Top of DATASET EXTRACT

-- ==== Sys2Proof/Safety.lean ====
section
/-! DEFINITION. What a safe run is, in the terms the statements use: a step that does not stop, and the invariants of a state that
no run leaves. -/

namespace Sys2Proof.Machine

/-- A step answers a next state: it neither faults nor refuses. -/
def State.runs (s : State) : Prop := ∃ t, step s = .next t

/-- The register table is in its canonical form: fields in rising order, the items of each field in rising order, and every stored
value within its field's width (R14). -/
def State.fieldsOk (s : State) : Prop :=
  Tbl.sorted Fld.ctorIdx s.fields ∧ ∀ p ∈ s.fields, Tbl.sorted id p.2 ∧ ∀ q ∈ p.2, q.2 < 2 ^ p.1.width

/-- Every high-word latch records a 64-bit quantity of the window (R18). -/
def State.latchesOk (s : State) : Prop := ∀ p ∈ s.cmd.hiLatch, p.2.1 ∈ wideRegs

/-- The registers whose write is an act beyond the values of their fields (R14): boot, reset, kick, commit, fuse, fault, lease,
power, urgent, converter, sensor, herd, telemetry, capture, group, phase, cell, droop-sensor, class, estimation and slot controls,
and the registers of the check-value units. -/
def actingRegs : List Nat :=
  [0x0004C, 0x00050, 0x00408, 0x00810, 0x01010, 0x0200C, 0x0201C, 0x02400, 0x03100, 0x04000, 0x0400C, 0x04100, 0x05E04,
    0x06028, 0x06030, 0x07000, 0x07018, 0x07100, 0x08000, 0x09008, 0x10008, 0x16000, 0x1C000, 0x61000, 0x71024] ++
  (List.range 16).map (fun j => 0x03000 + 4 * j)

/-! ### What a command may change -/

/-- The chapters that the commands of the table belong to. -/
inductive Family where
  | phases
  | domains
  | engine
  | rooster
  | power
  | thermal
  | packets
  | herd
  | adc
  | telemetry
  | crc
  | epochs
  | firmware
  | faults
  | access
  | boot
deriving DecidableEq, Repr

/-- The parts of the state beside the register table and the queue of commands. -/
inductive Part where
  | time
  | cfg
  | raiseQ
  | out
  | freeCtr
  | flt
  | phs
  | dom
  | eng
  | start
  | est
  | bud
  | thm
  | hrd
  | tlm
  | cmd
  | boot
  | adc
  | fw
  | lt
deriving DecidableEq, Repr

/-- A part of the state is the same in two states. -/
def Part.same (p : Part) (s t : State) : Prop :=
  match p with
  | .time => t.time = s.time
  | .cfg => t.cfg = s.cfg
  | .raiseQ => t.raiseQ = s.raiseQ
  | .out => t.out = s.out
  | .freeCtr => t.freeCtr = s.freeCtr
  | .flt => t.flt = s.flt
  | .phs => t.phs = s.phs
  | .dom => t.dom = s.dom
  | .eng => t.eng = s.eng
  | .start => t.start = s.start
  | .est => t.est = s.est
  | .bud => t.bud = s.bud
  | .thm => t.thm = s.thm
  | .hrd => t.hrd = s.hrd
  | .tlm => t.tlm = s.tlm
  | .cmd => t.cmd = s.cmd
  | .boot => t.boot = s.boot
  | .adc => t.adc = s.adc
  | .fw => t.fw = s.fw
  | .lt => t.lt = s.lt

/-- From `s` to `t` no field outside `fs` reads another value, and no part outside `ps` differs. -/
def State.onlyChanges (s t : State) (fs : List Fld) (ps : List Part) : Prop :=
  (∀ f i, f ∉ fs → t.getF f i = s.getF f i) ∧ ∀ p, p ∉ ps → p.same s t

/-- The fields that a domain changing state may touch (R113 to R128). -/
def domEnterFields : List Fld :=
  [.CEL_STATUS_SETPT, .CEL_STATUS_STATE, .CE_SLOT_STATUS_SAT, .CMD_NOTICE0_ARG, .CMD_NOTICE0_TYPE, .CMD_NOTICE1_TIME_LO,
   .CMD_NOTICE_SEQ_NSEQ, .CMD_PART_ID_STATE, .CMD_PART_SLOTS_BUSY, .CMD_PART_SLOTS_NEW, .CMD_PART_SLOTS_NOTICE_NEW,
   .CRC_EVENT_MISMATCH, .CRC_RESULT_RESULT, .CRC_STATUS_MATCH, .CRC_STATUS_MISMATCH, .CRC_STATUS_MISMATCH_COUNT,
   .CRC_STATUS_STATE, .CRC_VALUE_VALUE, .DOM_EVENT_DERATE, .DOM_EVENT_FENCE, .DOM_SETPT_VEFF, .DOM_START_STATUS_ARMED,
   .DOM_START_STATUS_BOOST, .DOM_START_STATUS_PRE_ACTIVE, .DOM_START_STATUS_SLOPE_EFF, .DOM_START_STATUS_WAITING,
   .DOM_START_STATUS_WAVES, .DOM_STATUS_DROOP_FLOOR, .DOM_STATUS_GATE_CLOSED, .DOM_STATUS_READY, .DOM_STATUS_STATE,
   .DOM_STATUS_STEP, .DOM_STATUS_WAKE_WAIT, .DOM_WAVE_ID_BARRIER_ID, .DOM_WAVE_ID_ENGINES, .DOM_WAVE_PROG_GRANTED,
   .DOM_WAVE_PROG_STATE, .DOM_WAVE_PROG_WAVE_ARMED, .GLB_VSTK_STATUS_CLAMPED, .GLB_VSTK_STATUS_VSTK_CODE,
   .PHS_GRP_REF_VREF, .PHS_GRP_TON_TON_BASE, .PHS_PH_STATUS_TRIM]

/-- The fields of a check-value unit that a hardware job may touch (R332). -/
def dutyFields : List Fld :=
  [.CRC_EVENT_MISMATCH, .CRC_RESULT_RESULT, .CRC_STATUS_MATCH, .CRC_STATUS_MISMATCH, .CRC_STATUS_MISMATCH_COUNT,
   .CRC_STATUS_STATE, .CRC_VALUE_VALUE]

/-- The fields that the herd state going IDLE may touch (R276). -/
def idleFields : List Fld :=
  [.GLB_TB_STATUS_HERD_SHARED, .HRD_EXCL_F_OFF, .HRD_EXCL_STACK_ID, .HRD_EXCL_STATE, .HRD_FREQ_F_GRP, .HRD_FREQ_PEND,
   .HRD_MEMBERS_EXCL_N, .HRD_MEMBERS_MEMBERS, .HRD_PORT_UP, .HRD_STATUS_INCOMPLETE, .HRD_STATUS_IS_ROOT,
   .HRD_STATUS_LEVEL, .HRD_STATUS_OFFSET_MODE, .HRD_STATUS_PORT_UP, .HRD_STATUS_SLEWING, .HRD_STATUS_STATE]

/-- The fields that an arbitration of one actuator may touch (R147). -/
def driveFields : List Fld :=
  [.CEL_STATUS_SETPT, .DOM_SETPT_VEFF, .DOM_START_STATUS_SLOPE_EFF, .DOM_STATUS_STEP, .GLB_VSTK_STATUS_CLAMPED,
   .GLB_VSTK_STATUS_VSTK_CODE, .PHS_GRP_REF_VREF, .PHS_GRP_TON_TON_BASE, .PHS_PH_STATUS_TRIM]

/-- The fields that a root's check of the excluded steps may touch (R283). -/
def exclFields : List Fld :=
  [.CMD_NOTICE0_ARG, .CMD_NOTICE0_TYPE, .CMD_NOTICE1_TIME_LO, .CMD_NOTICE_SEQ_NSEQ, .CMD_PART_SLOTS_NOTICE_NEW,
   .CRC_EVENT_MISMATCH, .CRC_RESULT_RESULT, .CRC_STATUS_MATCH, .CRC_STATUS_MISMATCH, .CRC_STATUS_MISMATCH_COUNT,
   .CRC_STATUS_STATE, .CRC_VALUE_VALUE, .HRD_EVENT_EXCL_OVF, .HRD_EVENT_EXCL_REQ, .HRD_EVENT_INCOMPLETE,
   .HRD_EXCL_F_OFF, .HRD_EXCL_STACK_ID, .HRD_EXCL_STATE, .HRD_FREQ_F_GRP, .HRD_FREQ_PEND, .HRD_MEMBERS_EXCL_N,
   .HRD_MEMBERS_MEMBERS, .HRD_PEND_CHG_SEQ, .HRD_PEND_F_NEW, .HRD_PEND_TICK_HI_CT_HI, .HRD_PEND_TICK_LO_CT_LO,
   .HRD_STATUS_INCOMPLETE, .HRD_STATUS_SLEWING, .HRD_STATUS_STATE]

Bottom of DATASET EXTRACT
Top of DATASET EXTRACT

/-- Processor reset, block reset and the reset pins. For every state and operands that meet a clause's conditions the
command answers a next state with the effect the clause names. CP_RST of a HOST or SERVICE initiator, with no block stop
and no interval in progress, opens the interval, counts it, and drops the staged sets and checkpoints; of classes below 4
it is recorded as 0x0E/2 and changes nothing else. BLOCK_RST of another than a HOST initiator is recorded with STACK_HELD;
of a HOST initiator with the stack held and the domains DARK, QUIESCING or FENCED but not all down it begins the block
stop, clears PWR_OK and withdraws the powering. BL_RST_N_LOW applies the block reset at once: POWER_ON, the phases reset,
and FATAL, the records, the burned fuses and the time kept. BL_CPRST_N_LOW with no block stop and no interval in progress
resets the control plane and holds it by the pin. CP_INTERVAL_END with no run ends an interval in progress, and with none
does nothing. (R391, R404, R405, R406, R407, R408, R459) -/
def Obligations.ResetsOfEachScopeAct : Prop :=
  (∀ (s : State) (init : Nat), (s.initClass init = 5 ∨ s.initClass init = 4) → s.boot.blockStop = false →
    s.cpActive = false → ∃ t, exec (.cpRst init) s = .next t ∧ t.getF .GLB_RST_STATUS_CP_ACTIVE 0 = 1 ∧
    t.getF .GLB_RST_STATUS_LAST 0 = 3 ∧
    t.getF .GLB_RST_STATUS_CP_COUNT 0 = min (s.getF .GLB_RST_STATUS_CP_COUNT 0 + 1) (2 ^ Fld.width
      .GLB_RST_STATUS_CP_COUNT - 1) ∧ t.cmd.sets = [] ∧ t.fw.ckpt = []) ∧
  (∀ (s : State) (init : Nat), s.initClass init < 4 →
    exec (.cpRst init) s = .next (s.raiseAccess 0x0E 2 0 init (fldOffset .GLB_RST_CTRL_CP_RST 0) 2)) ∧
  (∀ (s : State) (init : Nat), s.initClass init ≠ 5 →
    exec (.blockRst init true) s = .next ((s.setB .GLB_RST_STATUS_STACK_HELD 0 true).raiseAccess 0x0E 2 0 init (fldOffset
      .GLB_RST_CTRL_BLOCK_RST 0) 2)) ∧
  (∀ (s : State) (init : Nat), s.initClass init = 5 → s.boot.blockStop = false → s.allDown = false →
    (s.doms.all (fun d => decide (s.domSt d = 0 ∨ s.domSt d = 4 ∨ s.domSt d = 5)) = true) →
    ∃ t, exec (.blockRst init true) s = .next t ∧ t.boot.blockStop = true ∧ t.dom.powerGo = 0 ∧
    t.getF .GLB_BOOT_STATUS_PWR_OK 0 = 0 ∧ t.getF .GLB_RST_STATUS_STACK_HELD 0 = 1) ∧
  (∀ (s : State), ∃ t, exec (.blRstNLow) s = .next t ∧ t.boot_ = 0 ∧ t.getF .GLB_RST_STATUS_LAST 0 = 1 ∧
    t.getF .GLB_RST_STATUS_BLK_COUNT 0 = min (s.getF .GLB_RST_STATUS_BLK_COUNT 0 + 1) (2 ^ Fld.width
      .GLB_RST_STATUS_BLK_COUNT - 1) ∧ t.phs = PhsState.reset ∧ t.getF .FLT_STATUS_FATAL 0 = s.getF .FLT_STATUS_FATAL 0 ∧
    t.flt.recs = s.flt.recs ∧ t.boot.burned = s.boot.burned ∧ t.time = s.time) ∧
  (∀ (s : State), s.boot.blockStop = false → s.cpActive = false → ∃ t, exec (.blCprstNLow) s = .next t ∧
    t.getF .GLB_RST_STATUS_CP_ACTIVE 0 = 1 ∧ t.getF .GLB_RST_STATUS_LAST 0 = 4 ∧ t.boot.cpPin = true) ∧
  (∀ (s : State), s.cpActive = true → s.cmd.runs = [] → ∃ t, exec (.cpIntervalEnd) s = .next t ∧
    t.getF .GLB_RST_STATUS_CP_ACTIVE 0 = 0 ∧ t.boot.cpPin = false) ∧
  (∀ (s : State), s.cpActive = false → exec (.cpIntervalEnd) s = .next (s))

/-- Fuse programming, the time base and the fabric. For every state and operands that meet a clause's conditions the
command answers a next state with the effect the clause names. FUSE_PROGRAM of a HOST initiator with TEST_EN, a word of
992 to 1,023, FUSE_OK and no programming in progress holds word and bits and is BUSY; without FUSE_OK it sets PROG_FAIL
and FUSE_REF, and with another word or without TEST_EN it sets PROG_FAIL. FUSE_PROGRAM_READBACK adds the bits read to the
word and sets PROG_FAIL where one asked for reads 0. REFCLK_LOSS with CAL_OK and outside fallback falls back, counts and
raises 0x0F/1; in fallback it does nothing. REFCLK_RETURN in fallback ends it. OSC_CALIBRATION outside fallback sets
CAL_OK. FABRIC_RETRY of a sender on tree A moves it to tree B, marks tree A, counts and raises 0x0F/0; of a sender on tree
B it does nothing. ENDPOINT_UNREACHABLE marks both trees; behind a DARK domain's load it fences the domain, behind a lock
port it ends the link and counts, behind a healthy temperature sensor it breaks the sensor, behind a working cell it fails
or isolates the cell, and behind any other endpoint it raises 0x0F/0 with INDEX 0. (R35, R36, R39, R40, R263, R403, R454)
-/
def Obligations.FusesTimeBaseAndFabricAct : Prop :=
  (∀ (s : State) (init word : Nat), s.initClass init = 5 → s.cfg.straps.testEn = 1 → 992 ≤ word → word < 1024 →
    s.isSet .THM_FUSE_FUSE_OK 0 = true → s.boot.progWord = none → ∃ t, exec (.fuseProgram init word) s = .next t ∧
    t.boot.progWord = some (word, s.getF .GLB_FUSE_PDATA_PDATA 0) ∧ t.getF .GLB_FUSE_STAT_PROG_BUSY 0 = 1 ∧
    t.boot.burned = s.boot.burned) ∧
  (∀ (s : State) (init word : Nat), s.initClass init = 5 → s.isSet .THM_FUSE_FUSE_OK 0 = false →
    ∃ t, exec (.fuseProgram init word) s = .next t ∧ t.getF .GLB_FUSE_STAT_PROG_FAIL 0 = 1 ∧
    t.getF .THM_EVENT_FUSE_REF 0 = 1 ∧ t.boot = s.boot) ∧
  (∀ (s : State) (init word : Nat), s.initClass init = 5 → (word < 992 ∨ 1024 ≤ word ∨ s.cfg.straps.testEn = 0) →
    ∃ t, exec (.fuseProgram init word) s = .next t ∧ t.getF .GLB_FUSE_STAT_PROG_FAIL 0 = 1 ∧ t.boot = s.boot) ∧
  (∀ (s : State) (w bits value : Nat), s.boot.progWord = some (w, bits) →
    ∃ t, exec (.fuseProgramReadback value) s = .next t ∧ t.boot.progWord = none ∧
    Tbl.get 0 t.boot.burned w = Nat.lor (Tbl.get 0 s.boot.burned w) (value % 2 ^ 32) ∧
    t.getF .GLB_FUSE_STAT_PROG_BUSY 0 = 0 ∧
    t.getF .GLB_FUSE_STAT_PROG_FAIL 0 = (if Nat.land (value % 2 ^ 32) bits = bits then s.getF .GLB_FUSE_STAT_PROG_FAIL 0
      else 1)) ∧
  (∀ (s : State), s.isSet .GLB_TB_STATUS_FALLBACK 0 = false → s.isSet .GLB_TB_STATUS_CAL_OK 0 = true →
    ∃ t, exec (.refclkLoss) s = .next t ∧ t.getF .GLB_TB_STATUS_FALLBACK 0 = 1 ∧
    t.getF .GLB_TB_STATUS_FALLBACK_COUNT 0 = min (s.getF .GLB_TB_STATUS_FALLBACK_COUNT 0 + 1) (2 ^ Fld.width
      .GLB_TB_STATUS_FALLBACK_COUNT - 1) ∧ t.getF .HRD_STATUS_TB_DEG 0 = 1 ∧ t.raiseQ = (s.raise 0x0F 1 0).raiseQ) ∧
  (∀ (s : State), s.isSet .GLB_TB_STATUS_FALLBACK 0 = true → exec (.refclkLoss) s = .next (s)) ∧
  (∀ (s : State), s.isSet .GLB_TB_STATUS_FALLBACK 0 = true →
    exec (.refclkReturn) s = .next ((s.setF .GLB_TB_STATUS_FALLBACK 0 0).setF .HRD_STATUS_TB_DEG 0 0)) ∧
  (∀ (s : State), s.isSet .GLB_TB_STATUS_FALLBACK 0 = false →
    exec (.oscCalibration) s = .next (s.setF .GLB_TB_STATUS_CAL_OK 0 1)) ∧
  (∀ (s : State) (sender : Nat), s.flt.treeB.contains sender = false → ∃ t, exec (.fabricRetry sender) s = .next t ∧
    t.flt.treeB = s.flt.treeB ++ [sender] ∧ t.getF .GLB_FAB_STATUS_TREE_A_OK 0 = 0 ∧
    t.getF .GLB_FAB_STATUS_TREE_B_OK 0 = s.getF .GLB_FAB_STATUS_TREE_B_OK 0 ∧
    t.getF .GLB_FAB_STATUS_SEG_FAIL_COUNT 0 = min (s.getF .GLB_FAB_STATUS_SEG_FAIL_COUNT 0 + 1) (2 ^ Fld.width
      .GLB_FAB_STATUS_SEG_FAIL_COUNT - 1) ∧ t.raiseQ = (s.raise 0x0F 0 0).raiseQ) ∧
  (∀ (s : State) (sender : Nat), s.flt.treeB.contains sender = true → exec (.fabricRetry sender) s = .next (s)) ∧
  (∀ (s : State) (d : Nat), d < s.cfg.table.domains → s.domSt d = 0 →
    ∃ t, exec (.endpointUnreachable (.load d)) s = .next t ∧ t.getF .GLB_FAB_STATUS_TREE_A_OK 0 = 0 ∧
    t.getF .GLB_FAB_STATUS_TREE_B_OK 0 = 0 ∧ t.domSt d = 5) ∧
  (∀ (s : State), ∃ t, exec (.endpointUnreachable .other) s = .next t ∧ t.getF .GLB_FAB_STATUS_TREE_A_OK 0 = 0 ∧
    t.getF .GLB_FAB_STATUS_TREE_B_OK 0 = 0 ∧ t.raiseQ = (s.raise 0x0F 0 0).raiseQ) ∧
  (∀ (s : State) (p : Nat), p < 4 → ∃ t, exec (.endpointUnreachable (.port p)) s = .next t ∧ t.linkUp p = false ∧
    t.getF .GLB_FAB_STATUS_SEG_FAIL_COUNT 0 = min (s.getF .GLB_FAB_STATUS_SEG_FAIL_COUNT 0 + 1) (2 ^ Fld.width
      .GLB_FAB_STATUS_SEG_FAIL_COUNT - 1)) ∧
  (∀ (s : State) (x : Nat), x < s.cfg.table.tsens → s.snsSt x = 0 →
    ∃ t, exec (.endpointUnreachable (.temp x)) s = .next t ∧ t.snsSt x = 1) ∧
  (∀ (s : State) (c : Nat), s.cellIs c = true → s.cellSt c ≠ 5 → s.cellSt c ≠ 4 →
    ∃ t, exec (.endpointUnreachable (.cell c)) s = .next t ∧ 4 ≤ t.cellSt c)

Bottom of DATASET EXTRACT

**EXERCISE OBJECTIVE**
Please return the lines above that run from the line containing "and every stored" to the line containing "window (R18). -/", inclusive, exactly and with no other lines.

**THE COMPLETED TASK**
/-- The register table is in its canonical form: fields in rising order, the items of each field in rising order, and every stored
value within its field's width (R14). -/
def State.fieldsOk (s : State) : Prop :=
  Tbl.sorted Fld.ctorIdx s.fields ∧ ∀ p ∈ s.fields, Tbl.sorted id p.2 ∧ ∀ q ∈ p.2, q.2 < 2 ^ p.1.width

/-- Every high-word latch records a 64-bit quantity of the window (R18). -/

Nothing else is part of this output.